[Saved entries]
§ §

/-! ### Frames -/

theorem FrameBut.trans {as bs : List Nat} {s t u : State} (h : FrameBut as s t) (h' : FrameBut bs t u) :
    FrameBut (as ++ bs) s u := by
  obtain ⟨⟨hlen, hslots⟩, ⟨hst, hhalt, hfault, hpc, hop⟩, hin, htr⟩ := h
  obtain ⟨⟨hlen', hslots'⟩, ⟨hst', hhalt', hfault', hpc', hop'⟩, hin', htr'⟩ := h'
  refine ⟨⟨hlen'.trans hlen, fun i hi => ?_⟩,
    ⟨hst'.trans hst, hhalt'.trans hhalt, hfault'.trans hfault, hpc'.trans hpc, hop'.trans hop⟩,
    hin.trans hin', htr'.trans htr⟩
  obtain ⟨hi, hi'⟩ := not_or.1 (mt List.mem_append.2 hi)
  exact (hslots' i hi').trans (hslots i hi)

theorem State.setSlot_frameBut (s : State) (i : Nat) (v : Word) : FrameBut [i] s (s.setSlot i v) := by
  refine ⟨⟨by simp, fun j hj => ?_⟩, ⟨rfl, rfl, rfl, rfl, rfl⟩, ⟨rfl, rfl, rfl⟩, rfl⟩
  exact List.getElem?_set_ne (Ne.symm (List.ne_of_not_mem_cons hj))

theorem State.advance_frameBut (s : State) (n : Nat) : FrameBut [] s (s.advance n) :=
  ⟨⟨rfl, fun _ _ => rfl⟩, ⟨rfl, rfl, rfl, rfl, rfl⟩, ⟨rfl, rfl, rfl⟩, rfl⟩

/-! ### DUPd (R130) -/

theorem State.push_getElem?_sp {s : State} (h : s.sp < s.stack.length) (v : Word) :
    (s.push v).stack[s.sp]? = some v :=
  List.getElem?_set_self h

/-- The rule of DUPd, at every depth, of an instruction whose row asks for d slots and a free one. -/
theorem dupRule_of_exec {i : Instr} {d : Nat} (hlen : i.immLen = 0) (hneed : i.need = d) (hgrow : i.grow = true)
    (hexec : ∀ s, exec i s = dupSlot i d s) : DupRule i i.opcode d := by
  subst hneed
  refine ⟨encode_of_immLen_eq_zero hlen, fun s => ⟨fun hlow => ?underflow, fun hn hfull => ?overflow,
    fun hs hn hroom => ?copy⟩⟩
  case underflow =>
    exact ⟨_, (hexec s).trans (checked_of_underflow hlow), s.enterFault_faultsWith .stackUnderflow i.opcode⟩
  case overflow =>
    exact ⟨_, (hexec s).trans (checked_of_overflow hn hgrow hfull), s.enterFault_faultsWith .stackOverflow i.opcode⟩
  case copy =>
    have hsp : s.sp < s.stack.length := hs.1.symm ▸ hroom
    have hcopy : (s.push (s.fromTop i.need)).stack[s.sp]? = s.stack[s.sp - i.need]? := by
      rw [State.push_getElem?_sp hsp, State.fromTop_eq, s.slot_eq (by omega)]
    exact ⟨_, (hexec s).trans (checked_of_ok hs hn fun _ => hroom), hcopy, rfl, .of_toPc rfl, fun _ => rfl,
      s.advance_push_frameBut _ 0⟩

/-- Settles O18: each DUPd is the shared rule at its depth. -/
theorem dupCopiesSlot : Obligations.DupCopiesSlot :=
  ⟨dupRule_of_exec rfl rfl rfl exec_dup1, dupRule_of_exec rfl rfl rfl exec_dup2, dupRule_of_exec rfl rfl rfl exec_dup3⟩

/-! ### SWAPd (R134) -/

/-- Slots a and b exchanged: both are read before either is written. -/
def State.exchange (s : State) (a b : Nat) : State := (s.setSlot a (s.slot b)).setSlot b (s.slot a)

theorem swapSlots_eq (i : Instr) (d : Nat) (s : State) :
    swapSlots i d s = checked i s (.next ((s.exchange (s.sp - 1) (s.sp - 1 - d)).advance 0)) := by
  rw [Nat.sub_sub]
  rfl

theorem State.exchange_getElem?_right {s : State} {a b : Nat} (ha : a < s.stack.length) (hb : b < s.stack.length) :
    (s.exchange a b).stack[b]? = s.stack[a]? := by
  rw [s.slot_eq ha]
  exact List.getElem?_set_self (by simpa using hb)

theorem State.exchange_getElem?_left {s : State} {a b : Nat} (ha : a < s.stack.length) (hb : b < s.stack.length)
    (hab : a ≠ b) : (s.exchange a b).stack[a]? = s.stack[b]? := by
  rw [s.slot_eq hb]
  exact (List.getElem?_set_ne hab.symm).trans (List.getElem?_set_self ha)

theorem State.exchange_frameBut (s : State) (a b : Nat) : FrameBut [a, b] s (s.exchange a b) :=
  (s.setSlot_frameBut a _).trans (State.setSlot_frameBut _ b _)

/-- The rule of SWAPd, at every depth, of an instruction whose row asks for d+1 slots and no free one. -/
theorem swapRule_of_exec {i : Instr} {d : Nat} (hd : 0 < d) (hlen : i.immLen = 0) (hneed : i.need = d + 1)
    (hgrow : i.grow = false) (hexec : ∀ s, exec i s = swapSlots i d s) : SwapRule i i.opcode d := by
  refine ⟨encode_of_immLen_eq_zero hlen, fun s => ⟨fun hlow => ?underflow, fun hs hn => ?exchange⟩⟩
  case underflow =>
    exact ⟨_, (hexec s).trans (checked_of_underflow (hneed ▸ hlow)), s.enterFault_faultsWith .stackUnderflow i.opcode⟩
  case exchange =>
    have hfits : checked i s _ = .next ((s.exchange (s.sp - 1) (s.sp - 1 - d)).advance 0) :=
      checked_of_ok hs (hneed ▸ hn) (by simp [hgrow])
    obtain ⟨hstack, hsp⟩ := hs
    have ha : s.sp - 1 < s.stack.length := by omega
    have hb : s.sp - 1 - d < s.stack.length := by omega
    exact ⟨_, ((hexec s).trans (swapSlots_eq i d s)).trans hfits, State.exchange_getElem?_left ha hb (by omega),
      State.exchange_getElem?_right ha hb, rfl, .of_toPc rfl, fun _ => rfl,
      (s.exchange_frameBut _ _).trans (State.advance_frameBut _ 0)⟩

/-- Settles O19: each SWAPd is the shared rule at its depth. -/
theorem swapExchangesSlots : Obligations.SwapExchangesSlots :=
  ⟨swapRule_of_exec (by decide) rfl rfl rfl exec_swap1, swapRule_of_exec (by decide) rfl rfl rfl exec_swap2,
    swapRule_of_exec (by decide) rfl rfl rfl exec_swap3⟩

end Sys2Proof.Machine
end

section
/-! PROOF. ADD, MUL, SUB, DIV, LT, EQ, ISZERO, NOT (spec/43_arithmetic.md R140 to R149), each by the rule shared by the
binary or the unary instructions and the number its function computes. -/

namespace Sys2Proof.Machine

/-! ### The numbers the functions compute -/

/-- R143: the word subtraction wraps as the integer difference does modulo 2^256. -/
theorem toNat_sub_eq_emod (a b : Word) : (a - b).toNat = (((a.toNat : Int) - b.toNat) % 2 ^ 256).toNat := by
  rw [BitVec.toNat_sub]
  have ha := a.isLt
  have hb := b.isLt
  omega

§ §

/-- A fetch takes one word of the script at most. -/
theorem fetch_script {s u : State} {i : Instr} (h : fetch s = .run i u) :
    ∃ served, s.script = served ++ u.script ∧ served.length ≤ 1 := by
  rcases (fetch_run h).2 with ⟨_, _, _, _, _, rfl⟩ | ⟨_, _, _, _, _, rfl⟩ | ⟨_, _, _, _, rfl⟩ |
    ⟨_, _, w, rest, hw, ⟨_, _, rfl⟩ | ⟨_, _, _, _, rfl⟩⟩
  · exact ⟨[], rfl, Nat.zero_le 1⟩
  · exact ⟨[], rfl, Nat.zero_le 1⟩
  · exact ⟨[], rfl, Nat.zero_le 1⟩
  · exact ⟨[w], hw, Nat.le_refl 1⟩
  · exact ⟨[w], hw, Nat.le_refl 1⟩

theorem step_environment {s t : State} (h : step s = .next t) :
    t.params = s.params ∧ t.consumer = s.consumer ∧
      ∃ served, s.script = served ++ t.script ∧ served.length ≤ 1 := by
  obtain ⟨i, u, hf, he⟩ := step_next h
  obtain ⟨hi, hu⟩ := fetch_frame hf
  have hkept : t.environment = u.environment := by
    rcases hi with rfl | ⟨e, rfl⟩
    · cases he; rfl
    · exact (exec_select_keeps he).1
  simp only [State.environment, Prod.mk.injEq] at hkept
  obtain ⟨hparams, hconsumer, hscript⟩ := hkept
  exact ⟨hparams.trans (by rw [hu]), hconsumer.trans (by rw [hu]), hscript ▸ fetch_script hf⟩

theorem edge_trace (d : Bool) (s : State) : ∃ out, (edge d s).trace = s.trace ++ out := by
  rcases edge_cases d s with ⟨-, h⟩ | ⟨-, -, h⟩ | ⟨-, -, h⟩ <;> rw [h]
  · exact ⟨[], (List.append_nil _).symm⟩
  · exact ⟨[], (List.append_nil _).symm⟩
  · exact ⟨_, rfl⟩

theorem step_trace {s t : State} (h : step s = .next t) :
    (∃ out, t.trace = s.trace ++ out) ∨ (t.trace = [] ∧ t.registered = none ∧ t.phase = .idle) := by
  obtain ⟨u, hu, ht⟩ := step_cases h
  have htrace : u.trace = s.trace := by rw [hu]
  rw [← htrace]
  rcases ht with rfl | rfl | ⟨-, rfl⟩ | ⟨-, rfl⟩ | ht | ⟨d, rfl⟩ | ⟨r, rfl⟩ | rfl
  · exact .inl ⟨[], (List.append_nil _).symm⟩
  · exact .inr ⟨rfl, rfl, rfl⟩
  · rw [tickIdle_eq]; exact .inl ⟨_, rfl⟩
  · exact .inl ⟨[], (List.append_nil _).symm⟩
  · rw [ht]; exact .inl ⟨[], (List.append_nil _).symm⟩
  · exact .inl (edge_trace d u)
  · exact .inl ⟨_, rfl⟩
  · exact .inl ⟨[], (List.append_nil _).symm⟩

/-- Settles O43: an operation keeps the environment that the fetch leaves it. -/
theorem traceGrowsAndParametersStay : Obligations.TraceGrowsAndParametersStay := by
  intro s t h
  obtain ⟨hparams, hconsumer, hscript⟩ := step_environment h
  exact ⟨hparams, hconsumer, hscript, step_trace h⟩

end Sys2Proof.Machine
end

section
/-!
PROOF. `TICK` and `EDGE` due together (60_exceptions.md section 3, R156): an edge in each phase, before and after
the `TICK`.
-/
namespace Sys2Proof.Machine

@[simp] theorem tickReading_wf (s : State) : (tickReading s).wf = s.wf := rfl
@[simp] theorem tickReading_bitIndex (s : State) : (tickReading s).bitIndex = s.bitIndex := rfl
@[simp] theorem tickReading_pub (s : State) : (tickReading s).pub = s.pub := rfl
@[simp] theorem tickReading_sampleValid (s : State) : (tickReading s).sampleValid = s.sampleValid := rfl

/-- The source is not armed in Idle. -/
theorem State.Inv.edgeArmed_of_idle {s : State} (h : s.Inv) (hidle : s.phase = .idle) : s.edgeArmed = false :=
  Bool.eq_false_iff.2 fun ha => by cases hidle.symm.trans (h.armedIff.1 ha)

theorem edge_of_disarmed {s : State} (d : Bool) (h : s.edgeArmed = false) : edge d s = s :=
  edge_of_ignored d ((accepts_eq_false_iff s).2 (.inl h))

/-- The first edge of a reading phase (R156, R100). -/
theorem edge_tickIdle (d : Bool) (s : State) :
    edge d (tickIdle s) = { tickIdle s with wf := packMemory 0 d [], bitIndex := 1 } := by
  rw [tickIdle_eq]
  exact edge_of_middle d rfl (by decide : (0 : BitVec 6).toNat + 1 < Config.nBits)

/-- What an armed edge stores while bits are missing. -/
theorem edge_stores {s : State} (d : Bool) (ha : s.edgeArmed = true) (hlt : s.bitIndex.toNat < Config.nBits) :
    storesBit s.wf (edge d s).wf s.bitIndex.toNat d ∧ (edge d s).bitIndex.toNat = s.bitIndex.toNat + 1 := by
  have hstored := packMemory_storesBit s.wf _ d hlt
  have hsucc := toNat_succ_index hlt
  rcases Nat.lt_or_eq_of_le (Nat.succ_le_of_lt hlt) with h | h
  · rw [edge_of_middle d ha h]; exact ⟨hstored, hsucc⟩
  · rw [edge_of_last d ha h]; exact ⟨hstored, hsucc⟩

§ §

◆ **WHAT IS REQUIRED**
Word for word, restate the lines above from the line containing "rfl rfl exec_dup3⟩" through the line containing "def State.exchange (s", with both included and nothing else.

◆ **PROBLEM SOLUTION**
  ⟨dupRule_of_exec rfl rfl rfl exec_dup1, dupRule_of_exec rfl rfl rfl exec_dup2, dupRule_of_exec rfl rfl rfl exec_dup3⟩

/-! ### SWAPd (R134) -/

/-- Slots a and b exchanged: both are read before either is written. -/
def State.exchange (s : State) (a b : Nat) : State := (s.setSlot a (s.slot b)).setSlot b (s.slot a)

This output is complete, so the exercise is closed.